Князь с благодушною отцовой снисходительностью поглядел на генерал-адъютанта, переглянулся по-родственному с нею, сказал успокоительно:
– Теперь полювать неспособное время. Зайцы да лисицы линяют, а лани вовсе худые за зиму становятся и в случку вступают. Мясо от них с собачьим духом.
Строящий Новороссию друг ее употреблял в разговоре черкасские слова. Она примечала в служивших при границах офицерах: говорили турецкие, калмыцкие, кайсацкие слова, носили вдруг мягкие татарские сапоги или бурки, башлыки и газыри, как казаки на Тереке.
Мамонов все подправлял большим пальцем сурмленные брови и расхохотался весело, когда светлейший князь Потемкин рассказал, как фельдфебели из малороссов учат барабанщиков правильному счету.
– Как вы сказали, князь? Дайте, я заучу! – и радостно повторил в такт барабанному бою:
С… баба перцем,
С… баба перцем,
Перцем, луком, часныком!
За окнами губернаторского дома давно сделалось темно. Весенний уже снег липнул снаружи к высокому италианскому стеклу, где-то на крыше скрипел флюгер от менявшегося ветра. Долго играли втроем в карты. Ей было хорошо в Киеве, и ясность мысли не покидала ее…
Спать шла уже поздно. Князь крепкою рукою поддерживал генерал-адъютанта, который в ходе вечера вдруг перестал смеяться, смотрел в одну точку и начинал крупными глотками пить белое вино. Кадык обозначался тогда и ходил красиво и мощно по нежно-белой мужественной шее. Когда остались вдвоем без князя, Мамонов ухватил ее за руку, заговорил путано и поспешно, что в ее окружении странно смотрят на него, а прежние товарищи из офицеров смеются в рукав.
– Сами вот как бы хотели на мое место, а злословят! – горько жаловался он, пьяно всхлипывая. Потом стал говорить, что она его плохо любит. Довел до того, что сама разволновалась и расплакалась.
Он уходил раздеваться и долго не приходил. Она лежала и думала, что имеет на то право. Для великого дела отодвинула от себя другую жизнь, какою могла прожить в спокойствии и утехах. На миг даже показалось, что доброю гроссмуттер в Цербсте прогуливается по стриженой аллее и аккуратно причесанные мальчики н тужурочках и девочки с букольками и в панталончиках – ее внуки и внучки – степенно идут с нею, взявшись за руки. Но ведь была еще сказка в зимнем лесу…
Он вернулся, и принялась жарко ласкать его, пока не загорелся во тьме и забыл про все.
Древние костры пылали на берегах Борисфена. С правого, высокого берега они отражались в воде и продолжались на другом, низком берегу, уходя за дымный горизонт. Казалось, что неисчислимые в веках народы тронулись с места, сдвигая страны, мешая царства, рождая империи. Но буйные огни вдруг меркли, разноцветные гирлянды симметрично вставали в небе, повторяя прямые контуры дворцов на берегу. Плывущие в огне галеры плавно приставали к ним, гремели барабаны, и невидимые оркестры играли французские менуэты.
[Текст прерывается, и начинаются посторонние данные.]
@[simp] theorem State.closeRecord_cfg (s : State) (c : EndCause) (t : Option TripRecord) :
    (s.closeRecord c t).cfg = s.cfg := by
  unfold State.closeRecord; split <;> rfl
@[simp] theorem State.closeRecord_seq (s : State) (c : EndCause) (t : Option TripRecord) :
    (s.closeRecord c t).seq = s.seq := by
  unfold State.closeRecord; split <;> rfl
@[simp] theorem State.closeRecord_travel (s : State) (c : EndCause) (t : Option TripRecord) :
    (s.closeRecord c t).travel = s.travel := by
  unfold State.closeRecord; split <;> rfl
@[simp] theorem State.closeRecord_power (s : State) (c : EndCause) (t : Option TripRecord) :
    (s.closeRecord c t).power = s.power := by
  unfold State.closeRecord; split <;> rfl
@[simp] theorem State.closeRecord_quench (s : State) (c : EndCause) (t : Option TripRecord) :
    (s.closeRecord c t).quench = s.quench := by
  unfold State.closeRecord; split <;> rfl
@[simp] theorem State.closeRecord_meas (s : State) (c : EndCause) (t : Option TripRecord) :
    (s.closeRecord c t).meas = s.meas := by
  unfold State.closeRecord; split <;> rfl
@[simp] theorem State.closeRecord_trip (s : State) (c : EndCause) (t : Option TripRecord) :
    (s.closeRecord c t).trip = s.trip := by
  unfold State.closeRecord; split <;> rfl
@[simp] theorem State.closeRecord_zones (s : State) (c : EndCause) (t : Option TripRecord) :
    (s.closeRecord c t).zones = s.zones.close c (s.seq.scanClock.getD 0) t := by
  unfold State.closeRecord Zones.close; split <;> simp [*]
@[simp] theorem State.closeRecord_store (s : State) (c : EndCause) (t : Option TripRecord) :
    (s.closeRecord c t).store = s.store := by
  unfold State.closeRecord; split <;> rfl
@[simp] theorem State.closeRecord_inputs (s : State) (c : EndCause) (t : Option TripRecord) :
    (s.closeRecord c t).inputs = s.inputs := by
  unfold State.closeRecord; split <;> rfl
@[simp] theorem State.closeRecord_pending (s : State) (c : EndCause) (t : Option TripRecord) :
    (s.closeRecord c t).pending = s.pending := by
  unfold State.closeRecord; split <;> rfl

theorem State.closeRecord_link_some (s : State) (c : EndCause) (t : Option TripRecord) (r : OpenRecord)
    (h : s.zones.openRec = some r) :
    (s.closeRecord c t).link = s.link.placeNotice (.record r.number) := by
  unfold State.closeRecord; rw [h]; rfl

theorem State.closeRecord_link_none (s : State) (c : EndCause) (t : Option TripRecord)
    (h : s.zones.openRec = none) : (s.closeRecord c t).link = s.link := by
  unfold State.closeRecord; rw [h]

@[simp] theorem State.flush_cfg (s : State) :
    (s.flush).cfg = s.cfg := by
  unfold State.flush; dsimp only; repeat' split
  all_goals rfl
@[simp] theorem State.flush_seq (s : State) :
    (s.flush).seq = { s.seq with
        queue := [], next := none, active := none, turnPhase := .none, source := .none,
        flow := .flowing, loader := none, stepTimer := none, prestartTimer := none } := by
  unfold State.flush; dsimp only; repeat' split
  all_goals rfl
@[simp] theorem State.flush_travel (s : State) :
    (s.flush).travel = s.travel := by
  unfold State.flush; dsimp only; repeat' split
  all_goals rfl
@[simp] theorem State.flush_power (s : State) :
    (s.flush).power = s.power := by
  unfold State.flush; dsimp only; repeat' split
  all_goals rfl
@[simp] theorem State.flush_meas (s : State) :
    (s.flush).meas = s.meas := by
  unfold State.flush; dsimp only; repeat' split
  all_goals rfl
@[simp] theorem State.flush_trip (s : State) :
    (s.flush).trip = s.trip := by
  unfold State.flush; dsimp only; repeat' split
  all_goals rfl
@[simp] theorem State.flush_zones (s : State) :
    (s.flush).zones = s.zones.onOpen OpenRecord.noZone := by
  unfold State.flush; dsimp only; repeat' split
  all_goals rfl
@[simp] theorem State.flush_store (s : State) :
    (s.flush).store = s.store := by
  unfold State.flush; dsimp only; repeat' split
  all_goals rfl
@[simp] theorem State.flush_link (s : State) :
    (s.flush).link = s.link := by
  unfold State.flush; dsimp only; repeat' split
  all_goals rfl
@[simp] theorem State.flush_inputs (s : State) :
    (s.flush).inputs = s.inputs := by
  unfold State.flush; dsimp only; repeat' split
  all_goals rfl
@[simp] theorem State.flush_pending (s : State) :
    (s.flush).pending = s.pending := by
  unfold State.flush; dsimp only; repeat' split
  all_goals rfl

theorem State.flush_quench (s : State) :
    s.flush.quench = s.quench ∨ s.flush.quench = s.quench.sprayClose := by
  unfold State.flush; dsimp only
  repeat' split
  all_goals first | exact .inl rfl | exact .inr rfl

@[simp] theorem State.discard_cfg (s : State) (h : Bool) : (s.discard h).cfg = s.cfg := rfl
@[simp] theorem State.discard_seq (s : State) (h : Bool) : (s.discard h).seq = s.seq := rfl
@[simp] theorem State.discard_travel (s : State) (h : Bool) : (s.discard h).travel = s.travel := rfl
@[simp] theorem State.discard_power (s : State) (h : Bool) : (s.discard h).power = s.power := rfl
@[simp] theorem State.discard_quench (s : State) (h : Bool) : (s.discard h).quench = s.quench.discard h := rfl
@[simp] theorem State.discard_meas (s : State) (h : Bool) : (s.discard h).meas = s.meas := rfl
@[simp] theorem State.discard_trip (s : State) (h : Bool) : (s.discard h).trip = s.trip := rfl
@[simp] theorem State.discard_zones (s : State) (h : Bool) : (s.discard h).zones = s.zones := rfl
@[simp] theorem State.discard_store (s : State) (h : Bool) : (s.discard h).store = s.store := rfl
@[simp] theorem State.discard_link (s : State) (h : Bool) : (s.discard h).link = s.link := rfl
@[simp] theorem State.discard_inputs (s : State) (h : Bool) : (s.discard h).inputs = s.inputs := rfl
@[simp] theorem State.discard_pending (s : State) (h : Bool) : (s.discard h).pending = s.pending := rfl
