/-- One more source (R138, R147). -/
theorem raise {s t : State} {src : Source} {ch : Option Channel} {later : List Source}
    (h : TrippedWith s t src ch later) (x : Source) (ch' : Option Channel) (hx : s.classOf x = .trip) :
    TrippedWith s (t.raise x ch') src ch (later ++ [x]) := by
  obtain ⟨r, hr, mem⟩ := h.record
  have cls : t.classOf x = .trip := by
    unfold State.classOf
    rw [h.cfg]
    exact hx
  have also : (t.raise x ch').seq = t.seq ∧ (t.raise x ch').trip.record = some (r.also x) := by
    rw [t.raise_furthers x ch' cls h.tripped.latched.1, (t.furtherTrip_eq x hr).2 h.state]
    split_ifs <;> exact ⟨rfl, rfl⟩
  refine ⟨h.tripped.raise x ch', also.1 ▸ h.state, (t.raise_cfg x ch').trans h.cfg, r.also x, also.2, fun y => ?_⟩
  rw [TripRecord.also, mem_insertSource, mem, List.mem_append, List.mem_singleton, or_comm]

/-- More sources, one behind the other (R138, R147). -/
theorem raises {s t : State} {src : Source} {ch : Option Channel} {later : List Source}
    (h : TrippedWith s t src ch later) (l : List (Source × Option Channel))
    (hl : ∀ p ∈ l, s.classOf p.1 = .trip) :
    TrippedWith s (l.foldl (fun t p => t.raise p.1 p.2) t) src ch (later ++ l.map Prod.fst) := by
  induction l generalizing t later with
  | nil => simpa using h
  | cons p l ih =>
    obtain ⟨hp, hl⟩ := List.forall_mem_cons.1 hl
    simpa using ih (h.raise p.1 p.2 hp) hl

end TrippedWith

/-! ### An accepted TRIP group (R151) -/

/-- A present source that the group `c` puts newly in the TRIP class (R151). -/
def State.newlyTrips (s : State) (c : TripCfg) (src : Source) : Bool :=
  s.present src && (c.classOf src == .trip && s.cfg.trip.classOf src != .trip)

theorem State.newlyTrips_iff {s : State} {c : TripCfg} {src : Source} :
    s.newlyTrips c src = true ↔
      s.present src = true ∧ c.classOf src = .trip ∧ s.cfg.trip.classOf src ≠ .trip := by
  simp [State.newlyTrips]

/-- The part with its TRIP group replaced (R193). -/
def State.regrouped (s : State) (c : TripCfg) : State := s.onCfg ({ · with trip := c })

/-- The raises of an accepted group are those of the sources newly in the TRIP class, by their codes (R151). -/
theorem State.reclass_eq (s : State) (c : TripCfg) :
    s.reclass c = ((Source.all.filter (s.newlyTrips c)).flatMap s.raisesOf).foldl
      (fun t p => t.raise p.1 p.2) (s.regrouped c) := by
  have raises : ∀ l : List Source,
      (l.filter fun src => c.classOf src == .trip && s.cfg.trip.classOf src != .trip).flatMap s.raisesOf =
        (l.filter (s.newlyTrips c)).flatMap s.raisesOf := by
    intro l
    induction l with
    | nil => rfl
    | cons src l ih =>
      cases h : s.present src
      · have absent : s.newlyTrips c src = false := by rw [State.newlyTrips, h, Bool.false_and]
        rw [List.filter_cons, List.filter_cons_of_neg (by simp [absent]), ← ih]
        split
        · rw [List.flatMap_cons, State.raisesOf_absent h, List.nil_append]
        · rfl
      · have same : s.newlyTrips c src = (c.classOf src == .trip && s.cfg.trip.classOf src != .trip) := by
          rw [State.newlyTrips, h, Bool.true_and]
        rw [List.filter_cons, List.filter_cons, same]
        split
        · rw [List.flatMap_cons, List.flatMap_cons, ih]
        · exact ih
  unfold State.reclass State.raisePresent
  exact congrArg (List.foldl _ _) (raises Source.all)

/-- With no such source nothing is raised (R151). -/
theorem State.reclass_quiet (s : State) (c : TripCfg) (h : ∀ src, s.newlyTrips c src = false) :
    s.reclass c = s.regrouped c := by
  rw [s.reclass_eq, List.filter_eq_nil_iff.2 fun src _ => by rw [h]; decide]
  rfl

/-- With some, the one of the lowest code trips and the others are later causes (R137, R138, R151). -/
theorem State.reclass_trips (s : State) (c : TripCfg) (hrest : s.seq.state.isRest = true)
    (hl : s.trip.latch = false) {x : Source} (hx : s.newlyTrips c x = true) :
    ∃ src later, s.newlyTrips c src = true ∧
      TrippedWith (s.regrouped c) (s.reclass c) src (s.namedChannel src) later ∧
      (∀ y, s.newlyTrips c y = true → src.code ≤ y.code ∧ (y = src ∨ y ∈ later)) ∧
      ∀ y ∈ later, s.newlyTrips c y = true := by
  rw [s.reclass_eq]
  have sorted := Source.all_sorted.filter (s.newlyTrips c)
  have mem : ∀ y, y ∈ Source.all.filter (s.newlyTrips c) ↔ s.newlyTrips c y = true := fun y =>
    List.mem_filter.trans (and_iff_right y.mem_all)
  obtain ⟨src, rest, first⟩ := List.exists_cons_of_ne_nil (List.ne_nil_of_mem ((mem x).2 hx))
  rw [first] at sorted mem ⊢
  have newly : ∀ y ∈ src :: rest, s.present y = true ∧ c.classOf y = .trip := fun y hy => by
    obtain ⟨here, cls, _⟩ := State.newlyTrips_iff.1 ((mem y).1 hy)
    exact ⟨here, cls⟩
  obtain ⟨here, cls⟩ := newly src List.mem_cons_self
  obtain ⟨more, raises⟩ := State.raisesOf_present here
  have among : ∀ p ∈ more ++ rest.flatMap s.raisesOf, p.1 ∈ src :: rest := by
    intro p hp
    obtain ⟨y, hy, hp⟩ := List.mem_flatMap.1 <| show p ∈ (src :: rest).flatMap s.raisesOf by
      rw [List.flatMap_cons, raises]
      exact List.mem_cons_of_mem _ hp
    exact State.raisesOf_source hp ▸ hy
  rw [List.flatMap_cons, raises, List.cons_append, List.foldl_cons,
    (s.regrouped c).raise_latching src _ cls hl]
  refine ⟨src, _, (mem src).1 List.mem_cons_self,
    (TrippedWith.of_latchingTrip (s.regrouped c) src _ hrest).raises _ fun p hp => (newly _ (among p hp)).2, ?_, ?_⟩
  · intro y hy
    rcases List.mem_cons.1 ((mem y).2 hy) with rfl | behind
    · exact ⟨le_rfl, .inl rfl⟩
    · obtain ⟨_, raised⟩ := State.raisesOf_present (newly y (List.mem_cons_of_mem _ behind)).1
      have joined : (y, s.namedChannel y) ∈ rest.flatMap s.raisesOf :=
        List.mem_flatMap.2 ⟨y, behind, by rw [raised]; exact List.mem_cons_self⟩
      exact ⟨(List.rel_of_pairwise_cons sorted behind).le,
        .inr (List.mem_map.2 ⟨_, List.mem_append_right _ joined, rfl⟩)⟩
  · intro y hy
    rw [List.nil_append] at hy
    obtain ⟨p, hp, rfl⟩ := List.mem_map.1 hy
    exact (mem _).1 (among p hp)
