/-- The commands: one constructor for each row of spec/opcode_table.json, in the table's order. -/
inductive Instr where
  -- matrix engine (07)
  | meWin (cl : Nat) (w : Wd) (b : Bool) (wcode : BitVec 6) (ta tw : Int)
  | meClear (cl : Nat) (w : Wd) (b : Bool)
  | meLoadw (cl : Nat) (w : Wd) (t : Bool) (wfmt : Fmt) (tline : Nat)
  | meMac (cl : Nat) (w : Wd) (b t : Bool) (afmt wfmt : Fmt) (aline m row : Nat)
  | meMacs (cl : Nat) (w : Wd) (b t : Bool) (afmt wfmt : Fmt) (aline m row : Nat)
  | meMacv (cl : Nat) (w : Wd) (b : Bool) (fmt : Fmt) (wgrp agrp ic g row : Nat)
  | meAddx (cl : Nat) (w : Wd) (b : Bool) (wcode : BitVec 6) (sline r row : Nat)
  | meRound (cl : Nat) (w : Wd) (b : Bool) (ofmt : Fmt) (tOut : Int) (dline r row : Nat)
  | meDrain (cl : Nat) (w : Wd) (b : Bool) (dline r row : Nat)
  -- data mover (07)
  | mvCopy (cl : Nat) (w : Wd) (sline dline dpos n : Nat)
  | mvSend (cl : Nat) (w : Wd) (sline dspan q entry n : Nat)
  | mvRecv (cl : Nat) (w : Wd) (q entry : Nat) (dst : RecvDst) (n : Nat)
  | mvHbm (cl : Nat) (w : Wd) (sline stack q entry n tagb : Nat)
  | mvStage (cl : Nat) (w : Wd) (sline q entry n desc : Nat)
  | mvFill (cl : Nat) (w : Wd) (dline n : Nat) (pat : BitVec 16)
  -- cluster sequencer (07): PRED is 0 in every word (R208)
  | sqWait (cl delta q : Nat)
  | sqBr (cl delta sel n : Nat) (l0 l1 : ArmLens)
  | sqFlag (cl delta : Nat) (act : FlagAct)
  | sqAgree (cl delta port q entry bp : Nat) (vs : Bool) (val : BitVec 2) (p1 p0 : Nat)
  | sqDigest (cl delta line n : Nat)
  | sqEnd (cl delta : Nat)
  -- port streams (07), by logical port
  | ptPage (lport delta page : Nat)
  | ptPad (lport pad : Nat)
  -- words of every stream (06)
  | phaseMark (st : StreamId) (advance bp : Nat)
  | idleWord (st : StreamId) (delta : Nat)
  -- vector unit (08)
  | vuLd (cl : Nat) (w : Wd) (vd : Nat) (src : LdSrc) (nl : Nat) (tag : Option (BitVec 6))
  | vuSt (cl : Nat) (w : Wd) (va line nl : Nat)
  | vuAdd (cl : Nat) (w : Wd) (ty : FTy) (vd va vb : Nat)
  | vuSub (cl : Nat) (w : Wd) (ty : FTy) (vd va vb : Nat)
  | vuMul (cl : Nat) (w : Wd) (ty : FTy) (vd va vb : Nat)
  | vuFma (cl : Nat) (w : Wd) (ty : FTy) (vd va vb vc : Nat)
  | vuMin (cl : Nat) (w : Wd) (ty : VTy) (vd va vb : Nat)
  | vuMax (cl : Nat) (w : Wd) (ty : VTy) (vd va vb : Nat)
  | vuCmp (cl : Nat) (w : Wd) (ty : VTy) (cond : Cond) (vd va vb : Nat)
  | vuSel (cl : Nat) (w : Wd) (vd va vb vc : Nat)
  | vuIadd (cl : Nat) (w : Wd) (vd va : Nat) (b : Opnd) (li neg : Bool)
  | vuAnd (cl : Nat) (w : Wd) (vd va : Nat) (b : Opnd)
  | vuOr (cl : Nat) (w : Wd) (vd va : Nat) (b : Opnd)
  | vuXor (cl : Nat) (w : Wd) (vd va : Nat) (b : Opnd)
  | vuShl (cl : Nat) (w : Wd) (vd va : Nat) (b : ShOp)
  | vuShr (cl : Nat) (w : Wd) (vd va : Nat) (b : ShOp) (arith : Bool)
  | vuCvt (cl : Nat) (w : Wd) (vd va vb mode : Nat) (h : Bool) (t : Int) (pos : Nat)
  | vuQmx (cl : Nat) (w : Wd) (vd va ve : Nat) (fmt : Fmt) (sb : Nat)
  | vuExp2 (cl : Nat) (w : Wd) (ty : FTy) (vd va : Nat)
  | vuLog2 (cl : Nat) (w : Wd) (ty : FTy) (vd va : Nat)
  | vuRcp (cl : Nat) (w : Wd) (ty : FTy) (vd va : Nat)
  | vuRsq (cl : Nat) (w : Wd) (ty : FTy) (vd va : Nat)
  | vuTanh (cl : Nat) (w : Wd) (ty : FTy) (vd va : Nat)
  | vuSin (cl : Nat) (w : Wd) (ty : FTy) (vd va : Nat)
  | vuCos (cl : Nat) (w : Wd) (ty : FTy) (vd va : Nat)
  | vuXsum (cl : Nat) (w : Wd) (ty : VTy) (vd va seg : Nat) (wcode : BitVec 6) (acc : Bool)
  | vuTopk (cl : Nat) (w : Wd) (s32 : Bool) (vd va vb : Nat) (two : Bool) (k : Nat)
  | vuRng (cl : Nat) (w : Wd) (vd va : Nat) (uni : Bool) (ofs : Nat)
  | vuPerm (cl : Nat) (w : Wd) (vd va vb vc : Nat)
  -- memory commands (09)
  | act (st delta pclo pcn bank row : Nat)
  | pre (st delta pclo pcn bank : Nat) (all : Bool)
  | rd (st delta pclo pcn bank col dspan q entry ph : Nat)
  | wr (st delta pclo pcn bank col q entry : Nat)
  | refa (st delta pclo pcn : Nat)
  | refb (st delta pclo pcn bank : Nat)
  -- ticks, spans and crossings (03)
  | phaseEdge (upsets : List Upset)
  | planEndReached (span leftPs : Nat)
  | keystoneTick
  | droopTrip (span : Nat) (level2 : Bool) (cyc : Nat)
  | droopClear (span cyc : Nat)
  | stretchHoldEnd (span cyc : Nat)
  | crossingWriteLand (i : Nat)
  -- machine time (02); times are in units of 2^-16 ns
  | beaconSend (tx : List (Nat × Nat))
  | beaconReceive (port : Nat) (bytes : List Byte) (rx : Nat)
  | timeWindowEnd
  | announceIncrement
  | rootLoss
  | parentLoss
  | holdoverExpiry
  | followerSteer (err : Int)
  | ppsOutEdge
  | ppsInEdge (quarterNs : Nat)
  | ppsInTimeout
  | ethFrameTransmit (frame : List Byte) (tag : BitVec 16) (one : OneStep) (err : EthErr)
  | ethFrameReceive (frame : List Byte) (tag : BitVec 16) (err : EthErr) (ptpOffset : Option Int)
  | mgmtLaneTrain (fec : FecMode)
  -- host writes of machine time, ticks and units
  | timStep (v : Reg)
  | timCtlWrite (v : Reg)
  | timEthLatWrite (v : Reg)
  | timClear (v : Reg)
  | tikKeyArm
  | tikKeyDisarm
  | tikStepSetWrite (fw : Bool) (v : Reg)
  | tikClear (v : Reg)
  | spnClear (span : Nat) (v : Reg)
  | cluClear (cl : Nat) (v : Reg)
  | msqClear (st : Nat) (v : Reg)
  | msqScrub (st : Nat) (v : Reg)
  | msqScrubDone (st : Nat)
  | cxlClear (v : Reg)
  | olfRetrainCmd (p : Nat)
  | olfDownCmd (p : Nat)
  | olfCtlWrite (p : Nat) (v : Reg)
  | olfClear (p : Nat) (v : Reg)
  | cwyClear (p : Nat) (v : Reg)
  | svcCtlWrite (v : Reg)
  | svcClear (v : Reg)
  | plcClear (v : Reg)
  | hstCtlWrite (v : Reg)
  | hstClear (v : Reg)
  | fltClear (v : Reg)
  | cfgPersist
  | cfgForget
  | cfgCompact
  | cfgClear (v : Reg)
  | cfgGrpRefWrite (fw : Bool) (g : Nat) (v : Reg)
  | cfgAszTRefWrite (v : Reg)
  | shadowWrite (fw : Bool) (r : Nat) (v : Reg)
  | pwrClear (v : Reg)
  | secDbgChallenge
  | secDbgUnlock
  | secClear (v : Reg)
  | registerWrite (r : Nat) (v : Reg)
  -- host interface (14)
  | diagWindowAccess (write : Bool) (ofs size : Nat) (v : Reg)
  | transferAreaAccess (write : Bool) (ofs len : Nat) (data : List Byte)
  | controlRequestTimeout (i : Nat)
  | identify (h : Hdr)
  | bufReg (h : Hdr) (hbuf : Nat) (mask : BitVec 2) (addr len : Nat)
  | bufFree (h : Hdr) (hbuf : Nat)
  | load (h : Hdr) (hbuf ofs len : Nat) (res : HostRes)
  | unload (h : Hdr)
  | place (h : Hdr)
  | switchGet (h : Hdr) (req page : Nat)
  | switchDone (h : Hdr) (req : Nat)
  | arm (h : Hdr)
  | start (h : Hdr) (first : Reg)
  | stop (h : Hdr) (last : Reg)
  | abort (h : Hdr)
  | release (h : Hdr)
  | dma (h : Hdr) (hbuf : Nat) (toHost : Bool) (bufOfs loc len : Nat)
  | regRead (h : Hdr) (r count : Nat)
  | regWrite (h : Hdr) (r count : Nat) (vals : List Reg)
  | dump (h : Hdr) (hbuf : Nat) (force : Bool) (ofs space : Nat)
  | reset (h : Hdr)
  | attest (h : Hdr) (hbuf ofs : Nat) (nonce : List Byte)
  | fwUpdate (h : Hdr) (hbuf ofs len : Nat)
  | hostDmaComplete (ref : DmaRef) (res : HostRes)
  | commandRingDoorbell (ring1 : Bool) (v : Reg)
  | completionDoorbell (v : Reg)
  | eventDoorbell (v : Reg)
  | completionWrite
  | eventsLost
  | mailboxDoorbell (v : Reg)
  | interruptCoalesceEnd (vector : Nat)
  | pcieReset (kind : PcieResetKind)
  -- links (11), by physical port
  | frameSend (p : Nat)
  | linkWordReceive (p : Nat) (bytes : List Byte)
  | cellReceive (p slot : Nat) (bytes : List Byte) (fec : FecObs)
  | routerSlot
  | detectRetest (p : Nat) (peer : Bool) (lanes : List (BitVec 3))
  | equaliseDone (p : Nat)
  | alignDone (p : Nat) (lanes : List LaneObs) (skewPs : Nat)
  | identReceive (p : Nat) (bytes : List Byte)
  | measureDone (p : Nat)
  | trainingTimeout (p : Nat)
  | auditSend (p : Nat)
  | auditReceive (p : Nat) (bytes : List Byte)
  | runchkSend
  | runchkReceive (p : Nat) (bytes : List Byte)
  | runchkMissing (p : Nat)
  | lockLoss (p : Nat)
  | lockLossTimeout (p : Nat)
  | lockRegain (p : Nat)
  | laneLockLoss (p lane : Nat)
  | retrainReceive (p : Nat) (width : BitVec 2)
  | widthReceive (p : Nat) (width : BitVec 2)
  | downHoldExpiry (p : Nat)
  -- service class (12)
  | serviceRequestSend (r : SvcReq)
  | serviceRequestReceive (p : Nat) (c : Cell)
  | serviceResponseReceive (p : Nat) (c : Cell)
  | serviceCellForward (p : Nat) (c : Cell)
  | serviceMessageReceive (p : Nat) (c : Cell)
  | serviceRequestTimeout (slot : Nat)
  -- faults, aborts and the end of a job (15)
  | faultRecord
  | foldMillisecondEnd
  | stepAbort
  | abortCellReceive (p : Nat) (c : Cell)
  | abortStop
  | jobStop
  | stopRequestReceive (last cause : Nat)
  | stopStepReceive (s : Nat)
  | stepDigestHandover
  | stepDonePost
  -- placement and start (13); `p` is the physical port of arrival
  | claimSend
  | claimReceive (p hall depth : Nat) (digest8 : List Byte)
  | electionClose
  | healthReceive (p : Nat) (r : Health) (digest8 : List Byte)
  | mapCompute
  | switchRegather
  | mapReceive (p : Nat) (m : List MapEntry) (digest : List Byte)
  | releaseReceive
  | excludeReceive (x : Exclusion)
  | proposeReceive (x : Proposer) (epoch : Nat)
  | readyReceive (p count : Nat)
  | refuseReceive (p hall : Nat) (code : BitVec 16)
  | goReceive (digest8 : List Byte) (epoch : Nat)
  | cancelReceive (digest8 : List Byte) (epoch : Nat)
  | readyDeadline
  | goDeadline
  | stepdigReceive (p step : Nat) (digest : BitVec 64)
  | confirmReceive (step : Nat) (agree : Bool)
  | pairTimeout (step : Nat)
  | placeTimeout
  -- staging engine and CXL (10)
  | stagingIssue (desc : Nat)
  | stagingLineArrive (desc step line : Nat) (data : List Byte)
  | stagingDeadline (desc : Nat)
  | stagingDelivery (desc : Nat)
  | stagingCapture (desc : Nat)
  | stagingExternalWrite (desc step : Nat)
  | stagingWriteAck (desc step line : Nat)
  | cxlAccessError (desc step line : Nat) (kind : CxlErr)
  | cxlLinkTrain (width speed devices : Nat) (hdm : List HdmDecoder)
  | cxlHotAdd (devices : Nat) (hdm : List HdmDecoder)
  -- HBM upkeep (09)
  | refreshDebtIncrease (st : Nat)
  | forcedRefresh (st pc bank : Nat)
  | msqAutoRefresh (st : Nat)
  | msqRecoveryPrecharge (st : Nat)
  | hbmTempRead (st temp die : Nat)
  -- upkeep, journal and watchdogs (04, 15, 16)
  | storeScrubPass
  | assizePass
  | journalAppend (ty : BitVec 16) (payload : List Byte)
  | compactionComplete
  | oldBankErased
  | tollhousePoll
  | tollhousePollTimeout
  | spanPoll
  | stopCheck
  | ucieTrainFail (m : Bool)
  | ucieDownTimeout
  | watchdogFeed
  | watchdogExpiry
  | autoResetTimer
  -- the reset sequence (15, 18)
  | drainEnd
  | resetHoldExpiry
  | resetBegin
  | selfRefreshTimeout (st : Nat)
  | tollhouseRelease
  | firmwareStart (straps opens : BitVec 16)
  | computeDieRelease (tact : List (List Reg))
  | selfTestDone (failed : List (Nat × Nat))
  -- power (17)
  | inputGood (feedA feedB : Bool)
  | railGood (r : Rail)
  | railStartTimeout (r : Rail)
  | undervoltage
  | powerDown
  | overvoltage
  | overvoltageClear
  | overcurrent
  | railWindowFault (r : Rail)
  | feedReversed (f : Feed) (otherGood : Bool)
  | railSettled
  | powerPolicyEval (x : Sensors)
  | thermalTrip (hbm : Bool)
  | coolantFault
  -- pins (19)
  | resetNAssert
  | resetNRelease
  | pwrEnNAssert
  | pwrEnNRelease
  | flashOwnRise
  | flashOwnFall
  | i3cStatus
  | i3cSensors
  | i3cIdent
  | i3cReset (second : Byte)
  | i3cAddressAssign (addr : BitVec 7)
  | debugPortAccess (a : DbgAccess)
  -- rows the table lists last
  | ucieModuleDown (m : Bool)
  | ucieModuleReturn (m : Bool)
  | feedLoss (f : Feed)
  | feedReturn (f : Feed)
  | cxlLinkDown
  | controlAcknowledgement (i : Nat)
  | droopLevel2Clear (span cyc : Nat)
  | coresHeldInReset
  deriving DecidableEq, Repr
С галерами вместе плыли все те же народы, которые взяла с собою в провиденциальное движение к югу. Завязывался новый узел истории. Здесь плыли с нею и с послами всей Европы грузинские царевичи и лифляндские бароны, калмыцкие князи и башкирские мурзы, камчадальские волхвы и обдорские принцы. И навстречу выходили к ней другие народы, которые принимала под свою руку. День и ночь в монистах и лентах крутились и пели по обе стороны пути малороссийские поселянки, усатые молодцы в барашковых шапках и необъятных синих и бордовых шароварах гулко убивали сапогами землю. Ногайская орда с пиками и бунчуками строилась полумесяцем через всю степь, приветствуя ее визгами и завесою стрел в солнечном небе. Выходили разодетые в вышитое платье сербы, болгары, греки, арнауты, прибежавшие на русскую сторону. В дубовом молчании стояли возвращенные из Польши староверы. Вестфальские и фрисляндские колонисты кланялись издали и чинно кричали русское «ура». Благонравные евреи в черных одеждах и другие, во французском платье, говорили к ней речь на каком-то вычурном языке из времени Барбароссы со вкраплением польских, русских, малоросских и бог его знает каких еще слов. Цыгане стучали в бубны и плясали по-испански…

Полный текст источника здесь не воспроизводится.